- Also known as: Alexandra Black Mambazo; The Alex Shamba Boys;
- Origin: Johannesburg
- Genres: Kwela
- Label: EMI South Africa
- Members: Elias Lerole; Jack Lerole; Zeph Nkabinde; David Ramosa;

= Elias and His Zig-Zag Jive Flutes =

South African Band

Elias and His Zig-Zag Jive Flutes was a kwela band, formed in the mid-1950s by brothers Elias and Jack Lerole, along with David Ramosa and Zeph Nkabinde. The four young men played on the streets of Alexandra, a township in Johannesburg, South Africa. In the early days they called themselves the Alex Shamba Boys. Jack Lerole was only in his early teens when he and Elias started playing penny whistle. Ramosa and Nkabinde joined them, and they developed a unique sound: Unlike earlier kwela groups, they incorporated guitar and vocal harmony. The "jive flute" in the name Elias and His Zig-Zag Jive Flutes is the penny whistle.

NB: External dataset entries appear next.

/-- A peer's write, atomic or envelope performs (R359, R360, R362; spec/16 R386): tags are cleared but for an envelope's,
which passes the filter of R277. -/
def peerPerform (d : Dev) (part : Nat) (r : PeerRequest) : Dev :=
  if r.sync ≠ .no then peerSync d r
  else match r.atomic, r.write with
  | some (op, b, c), _ =>
    let d := homeStore d r.addr r.len true
    let k := 8 * r.len
    let new := amoNew op k false (d.mem.num r.addr r.len) (b.toNat % 2 ^ k) (c.toNat % 2 ^ k)
    if d.mem.anyPoison r.addr r.len then d else plainStore d r.addr (toLe r.len new) false
  | none, some bs =>
    let bs := (bs ++ List.replicate r.len 0).take r.len
    let d := (lineRuns r.addr (r.len + 1) r.len).foldl (fun d x => homeStore d x.1 x.2 true) d
    let d := plainStore d r.addr bs r.poisoned
    if r.envelope && r.len = 16 && r.addr % 16 = 0 then
      { d with mem := d.mem.setTag (r.addr / 16) (sweepFilter d part (Cap.ofBytes bs true)).tag }
    else d
  | none, none => homesRead d r.addr r.len

/-- REMOTE_REQUEST (R359). None: the bytes wait for a carve-out change or an import. -/
def remoteRequest (r : PeerRequest) (R : CtlRegs) (m : Mach) : Option Mach :=
  if !(m.d.pkg.ports.getD r.port {}).up || 18 ≤ r.port || 2 ^ 40 ≤ r.addr then some m
  else match admitRange (peerAdmit R m.d r) r.addr r.len with
  | .no => some m
  | .busy => none
  | .egress part =>
    match egress m.d (r.port + 1) r.len with
    | (d, true) => some { m with d := peerPerform d part r }
    | (d, false) => some { m with d := d }
  | .yes part => some { m with d := peerPerform m.d part r }

/-- Do two requests share their source and their ordering lane (R358)? -/
def sameLane (a b : PeerRequest) : Bool := a.source == b.source && laneOf a.addr == laneOf b.addr

/-- A peer's request arrives, or is tried again: it performs, or waits at the home behind those of its source and lane that wait
(R358), for the bytes that it reaches, or for the host's answer to a back-invalidation (R353). -/
def peerArrives (R : CtlRegs) (m : Mach) (r : PeerRequest) : Mach :=
  let wait (lines : List Nat) : Mach := { m with d := { m.d with pkg := { m.d.pkg with
    peersWait := m.d.pkg.peersWait ++ [r], backInv := lines.foldl (fun (t : Tab Bool) l => t.insert l true) m.d.pkg.backInv } } }
  if m.d.pkg.peersWait.any (sameLane r) then wait []
  else match remoteRequest r R m with
  | none => wait []
  | some m' =>
    let asked := m'.d.pkg.asking.drop m.d.pkg.asking.length
    if asked.isEmpty then m' else wait asked

/-- The requests that wait are tried again, in order. -/
def drainPeers (R : CtlRegs) (m : Mach) : Mach :=
  m.d.pkg.peersWait.foldl (peerArrives R) { m with d := { m.d with pkg := { m.d.pkg with peersWait := [] } } }

/-- REMOTE_REQUEST (R359). -/
def execRemoteRequest (r : PeerRequest) (s : State) : Host.Outcome State Fault Refusal := act (fun R m => peerArrives R m r) s

/-- The host writes one of its own lines, named by a window's address: a lost line is lost no longer (R354). -/
def hostOwnWrite (d : Dev) (a n : Nat) : Dev :=
  let found (t : Tab Bool) (o : Option Nat) : Tab Bool := match o with
    | some h => t.set (h / 128) false false
    | none => t
  { d with pkg := { d.pkg with lostLines :=
      (lineRuns a (n + 1) n).foldl (fun (t : Tab Bool) x => found t (hostAddr? d.pkg x.1)) d.pkg.lostLines } }

/-- The host's accesses to device memory (R353, R356): a posted write performs at the homes; in CXL mode a read lets the host
hold the lines. The host's own copy needs no back-invalidation, and a device write that waits for one goes on waiting. -/
def hostPerform (d : Dev) (r : HostRequest) : Dev :=
  let ls := (lineRuns r.addr (r.len + 1) r.len).map fun x => x.1 / 128
  match r.write with
  | some bs =>
    let held := ls.foldl (fun (t : Tab Bool) l => t.set l false false) d.pkg.hostHeld
    let e := partyStore { d with pkg := { d.pkg with hostHeld := held } } r.addr ((bs ++ List.replicate r.len 0).take r.len) r.poisoned true
    { e with pkg := { e.pkg with hostHeld := d.pkg.hostHeld } }
  | none =>
    let d := homesRead d r.addr r.len
    if d.pkg.linkCxl then
      { d with pkg := { d.pkg with hostHeld := ls.foldl (fun (t : Tab Bool) l => t.set l true false) d.pkg.hostHeld } }
    else d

In 1956, the four were signed to EMI South Africa by the label's "black music" record producer, Rupert Bopape. One of the tunes they recorded was "Tom Hark". Columbia Records issued the song as a 7-inch single, and it was particularly well received in the United Kingdom. Worldwide, the single sold an estimated three million copies. The band did not profit from these sales, however, and in South Africa the song was only modestly successful. The members of the band earned only $10 each for the number, whilst the composer, Aaron Lerole (another of the brothers) earned $15, and saw the songwriting honours being credited to Bopape. In New Zealand Tom Hark went to number one on the Lever Hit Parade.

The group began playing dance halls around Johannesburg under a new name, Alexandra Black Mambazo. They developed vocal as well as instrumental routines, and Lerole began singing in a deep, rasping voice. This larynx-damaging vocal style became known as groaning. Zeph Nkabinde also adopted the style, but it was his younger brother Simon "Mahlathini" Nkabinde who became the more well-known groaner.

Chris du Plessis's documentary film The Whistlers revived popular interest in kwela in the 1990s. In 1996, some of the members of Alexandra Black Mambazo formed a new band called Shukuma Mambazo.